6.4 Analysis of Criminals’ Profile

transition <- shoot %>% 
  ggplot(aes(x = Year, fill = Race)) + 
  geom_bar() +
  labs(title = "Transition of the races of criminals")
ggplotly(transition) %>% layout(showlegend = FALSE)
## Warning: position_stack requires non-overlapping x intervals
decade_trasition_race <- shoot %>% 
  ggplot(aes(x = Decade, fill = Race)) + 
  geom_histogram(stat = "count", show.legend = F, 
                 position = "fill") + 
  labs(title = "Transition of the Ratio of the Races of Criminals by Each Decade")
## Warning: Ignoring unknown parameters: binwidth, bins, pad
ggplotly(decade_trasition_race) %>% layout(showlegend = FALSE)

In 20th century, the main races of criminals were white americans or european americans. However, in 21st century, the number of the other races increased dramatically.
Maybe the imiigrants have impacts to this number.

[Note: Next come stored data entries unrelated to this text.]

-- ==== Sys2Proof/Laws/Ops.lean ====
section
/-! SUPPORT. Laws of the shared operations: that every kind of lane comes to a next state, how an engine lane starts and completes, what taking a fault
changes, and what leaves a queue. -/

namespace Sys2Proof.Machine

/-! ### Every lane comes to a next state -/

theorem runM_next (s : State) (m : M Unit) : ∃ t, runM s m = .next t := settle_next _ _

/-- An engine lane always has a next state. -/
theorem engineCalc_next {α : Type} (s : State) (o : LaneOps) (pre : M Unit) (comp : List Tile → M α) (body : α → M Unit) :
    ∃ t, engineCalc s o pre comp body = .next t := by
  unfold engineCalc
  split
  · exact settle_next _ _
  · split
    · exact settle_next _ _
    · split
      · exact runM_next _ _
      · split
        · exact settle_next _ _
        · split
          · exact ⟨_, rfl⟩
          · exact runM_next _ _
theorem engineLane_next (s : State) (o : LaneOps) (pre : M Unit) (body chk : List Tile → M Unit) : ∃ t, engineLane s o pre body chk = .next t :=
  engineCalc_next _ _ _ _ _
/-- An XQ lane always has a next state. -/
theorem xqLane_next (s : State) (o : LaneOps) (inLoop : Bool) (pre : M Unit) (act chk : List Tile → M Unit) :
    ∃ t, xqLane s o inLoop pre act chk = .next t := by
  unfold xqLane
  simp only
  split
  · exact settle_next _ _
  · repeat' split
    all_goals exact settle_next _ _

/-! ### An engine lane that starts and completes -/

/-- A loop of checks that all pass leaves the state. -/
theorem forIn_pass {α : Type} (l : List α) (f : α → PUnit → M (ForInStep PUnit)) (s : State)
    (h : ∀ x ∈ l, (f x ⟨⟩).run s = .ok (.yield ⟨⟩, s)) : (forIn l PUnit.unit f).run s = .ok (⟨⟩, s) := by
  induction l with
  | nil => rfl
  | cons x l ih =>
    simp only [List.forIn_cons, StateT.run_bind, h x (by simp), Except.bind_ok']
    exact ih (fun y hy => h y (by simp [hy]))

/-- What the start of a lane leaves that is not speculative: its tokens taken, its consumed tiles empty, the command started with its sources read. -/
def startedCore (s : State) (o : LaneOps) : Core :=
  let c := s.core s.cur
  let c' := (tokTakes s.slot o.tok).foldl (fun c f => c.takeTok s.cmd f) c
  o.srcs.foldl (fun c p => if strongMode o.srcs p.1.n = .consume ∧ c.tileFull false p.1.n.toNat then c.setFull s.cmd p.1.n.toNat false else c) c'

/-- The start of a lane that is not speculative and waits for nothing (R25, R26, R29). -/
theorem startLane_ok {α : Type} {s : State} {o : LaneOps} {chk : List Tile → M α} {a : α} (hs : isSpec s.cmd = false)
    (hu : (s.core s.cur).unsent = []) (hsh : (s.core s.cur).sh = Shadow.nil)
    (ht : ∀ f ∈ tokTakes s.slot o.tok, 0 < (s.core s.cur).tokCount f)
    (hsrc : ∀ p ∈ o.srcs, strongMode o.srcs p.1.n = .consume ∨ strongMode o.srcs p.1.n = .peek → ((s.core s.cur).tile p.1.n.toNat).full = true)
    (hb : s.slot ≠ 2 ∨ (s.core s.cur).holdUsed 2 + (s.core s.cur).begun 2 < holdLimit 2)
    (hd : ∀ d ∈ o.dsts, d.1.mode = .produce → (startedCore s o).tilePending false d.1.n.toNat = false ∧ (startedCore s o).tileFull false d.1.n.toNat = false)
    (hc : (chk (o.srcs.map (fun p => (s.core s.cur).tile p.1.n.toNat))).run s = .ok (a, s)) :
    (startLane o chk).run s = .ok (a,
      let cmd := { s.cmd with started := true, srcs := o.srcs.map (fun p => (s.core s.cur).tile p.1.n.toNat) }
      { (s.setCore s.cur ((startedCore s o).setQueue s.slot (replCmd cmd ((startedCore s o).queue s.slot)))) with cmd := cmd }) := by
  unfold startLane
  simp only [StateT.run_bind, M.run_get, run_core, Except.bind_ok', hu, List.any_nil, hs, Core.seenTile, Bool.false_eq_true, if_false]
  rw [forIn_pass _ _ s (fun f hf => by
    have := ht f hf
    simp only [hsh, Shadow.nil, amGet, amFind, Option.getD_none]
    rw [if_neg (by omega)]; rfl)]
  rw [Except.bind_ok', forIn_pass _ _ s (fun p hp => by
    have hf := hsrc p hp
    simp only [Core.tilePending, Core.tileFull, hsh, Shadow.nil, Bool.not_false, Bool.true_and, Bool.false_eq_true, if_false, List.contains_nil,
      Bool.or_false, and_false]
    rw [if_neg (by tauto)]; rfl)]
  rw [Except.bind_ok', hc, Except.bind_ok', M.run_ite, if_neg (by rintro ⟨h1, h2⟩; exact hb.elim (fun h => h h1) (fun h => absurd h (by omega))), StateT.run_bind,
    forIn_pass _ _ s (fun d hm => by
    have h1 := fun h => (hd d hm h).1
    have h2 := fun h => (hd d hm h).2
    simp only [startedCore] at h1 h2
    rw [if_neg (by rintro ⟨ha, hb⟩; rw [h1 ha] at hb; exact Bool.false_ne_true hb),
      if_neg (by rintro ⟨ha, hb⟩; rw [h2 ha] at hb; exact Bool.false_ne_true hb)]
    rfl)]
  rfl

/-- A lane that has not started, whose checks pass, whose start succeeds with `a` and whose body and completion come to their end. -/
theorem engineCalc_done {α : Type} {s s1 t : State} {o : LaneOps} {pre : M Unit} {comp : List Tile → M α} {body : α → M Unit} {a : α}
    (hi : o.illegal = none) (hc : isSpec s.cmd = false) (hn : s.cmd.started = false) (hst : s.starting = false)
    (hp : pre.run s = .ok ((), s)) (hs : (startLane o comp).run s = .ok (a, s1))
    (hb : (do body a; finishLane o).run s1 = .ok ((), t)) :
    engineCalc s o pre comp body = .next { t with stalled := false } := by
  have h1 : (do pre; startLane o comp).run s = .ok (a, s1) := by
    simp only [StateT.run_bind, hp, Except.bind_ok', hs]
  unfold engineCalc
  simp only [hi, hc, hn, h1, hst, Bool.false_eq_true, false_and, if_false]
  exact runM_ok hb

/-- A lane whose checks fault before anything is consumed takes that fault (R65). -/
theorem engineCalc_trap {α : Type} {s : State} {o : LaneOps} {pre : M Unit} {comp : List Tile → M α} {body : α → M Unit} {x : Trap}
    (hi : o.illegal = none) (hc : isSpec s.cmd = false) (hn : s.cmd.started = false)
    (hp : (do pre; startLane o comp).run s = .error (.trap x)) :
    engineCalc s o pre comp body = .next { cmdFault s s.cur x s.cmd with stalled := false } := by
  unfold engineCalc
  simp only [hi, hc, hn, hp, Bool.false_eq_true, false_and, if_false, settle]

/-! ### Taking a fault -/

/-- What a fault of a running core, without a mark of its own, changes: the mode, the trap record and when it was reported (R168-R170); a nest rests at
a fault of the matrix engine. -/
theorem takeFault_eq {s : State} {k : Nat} {t : Trap} (idx : Nat) (lane : Word) (hr : (s.core k).mode = .running) (ha : t.aux = none) (hv : t.viol = none)
    (hl : t.cls ≠ .link) (he : t.eng ≠ 5) :
    takeFault s k t idx lane = s.updCore k (fun c => { c with mode := .stopped, trap := trapRecord t idx lane, trapAt := s.now }) := by
  have hm : applyTrapMarks s k t = s := by
    unfold applyTrapMarks
    simp only [hv, ha, hl, he, false_and, if_false]
  unfold takeFault
  simp only [hm, he, if_false]
  unfold State.updCore
  simp only [hr]

/-- A fault other than POISON is taken. -/
theorem cmdFault_take {s : State} {k : Nat} {t : Trap} {c : Cmd} (h : t.cls ≠ .poison) : cmdFault s k t c = takeFault s k t c.idx c.lane := by
  simp [cmdFault, h]
/-- Outside hardware loops POISON too is taken (R49). -/
theorem cmdFault_flat {s : State} {k : Nat} {t : Trap} {c : Cmd} (h : (s.core k).loops = []) : cmdFault s k t c = takeFault s k t c.idx c.lane := by
  unfold cmdFault takePoison
  simp [h]

/-! ### Queues -/

/-- The commands that stay when one leaves. -/
theorem mem_cmdsOf_dropCmd {idx : Nat} {q : List QEntry} {m : Cmd} (h : m ∈ cmdsOf (dropCmd idx q)) : m ∈ cmdsOf q ∧ m.idx ≠ idx := by
  simp only [cmdsOf, dropCmd, List.mem_filterMap, List.mem_filter] at h ⊢
  obtain ⟨e, ⟨he, hp⟩, hm⟩ := h
  cases e with
  | cmd c =>
    cases hm
    exact ⟨⟨_, he, rfl⟩, by simpa using hp⟩
  | _ => cases hm

/-- A replaced queue reads as replaced. -/
@[simp] theorem Core.queue_setQueue_self (c : Core) {k : Slot} (h : k < 14) (q : List QEntry) : (c.setQueue k q).queue k = q := by
  simp only [Core.setQueue, Core.queue, dif_pos h]
  rcases hq : c.qs with ⟨a, ha⟩
  simp [Vector.getD, ha, h]

/-! ### The control core -/

/-- A control-core lane that raises a fault outside loops takes it. -/
theorem ccLane_trap {s : State} {m : M Unit} {x : Trap} (hs : s.cmd.spec = .none) (ha : (s.core s.cur).ccFree s.cmd)
    (hm : m.run s = .error (.trap x)) : ccLane s m = .next { cmdFault s s.cur x s.cmd with stalled := false } := by
  rw [ccLane_ready _ hs ha]
  exact runM_trap (by simp only [StateT.run_bind, hm, Except.bind_error']) (by simp [isSpec, hs])

end Sys2Proof.Machine
end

6.5 What were Mental Health Issues?

as.data.frame(table(shoot$Mental_Health_Issues))[-1,] %>%
  plot_ly(labels = ~Var1, values = ~Freq, type = 'pie') %>%
  layout(title = 'What were the mental health issues?',
         xaxis = list(showgrid = FALSE, zeroline = FALSE, showticklabels = FALSE),
         yaxis = list(showgrid = FALSE, zeroline = FALSE, showticklabels = FALSE))

Really unfortunately this dataset doesn’t provide mental health issues terrorists had. Over the half of all the mental health issues are unknown or unclear.
I tried to find the dataset related to mental health issues, however i couldn’t.

7 Conclusion

First of all, my condolences and prayers to all the victims, their families and loved ones. People who were involved in those crimes would not even want to see and read this article. However, throughout this analysis, I could get better understanding what has been going on un the U.S, and I m really happy if more people get attentions by reading my report.
Obviously, It is not a easy problem to solve, however i believe that having better undarstaing will brondens the possibilities of success and reduce the risks.
Thank you for taking time to read my report.

Koki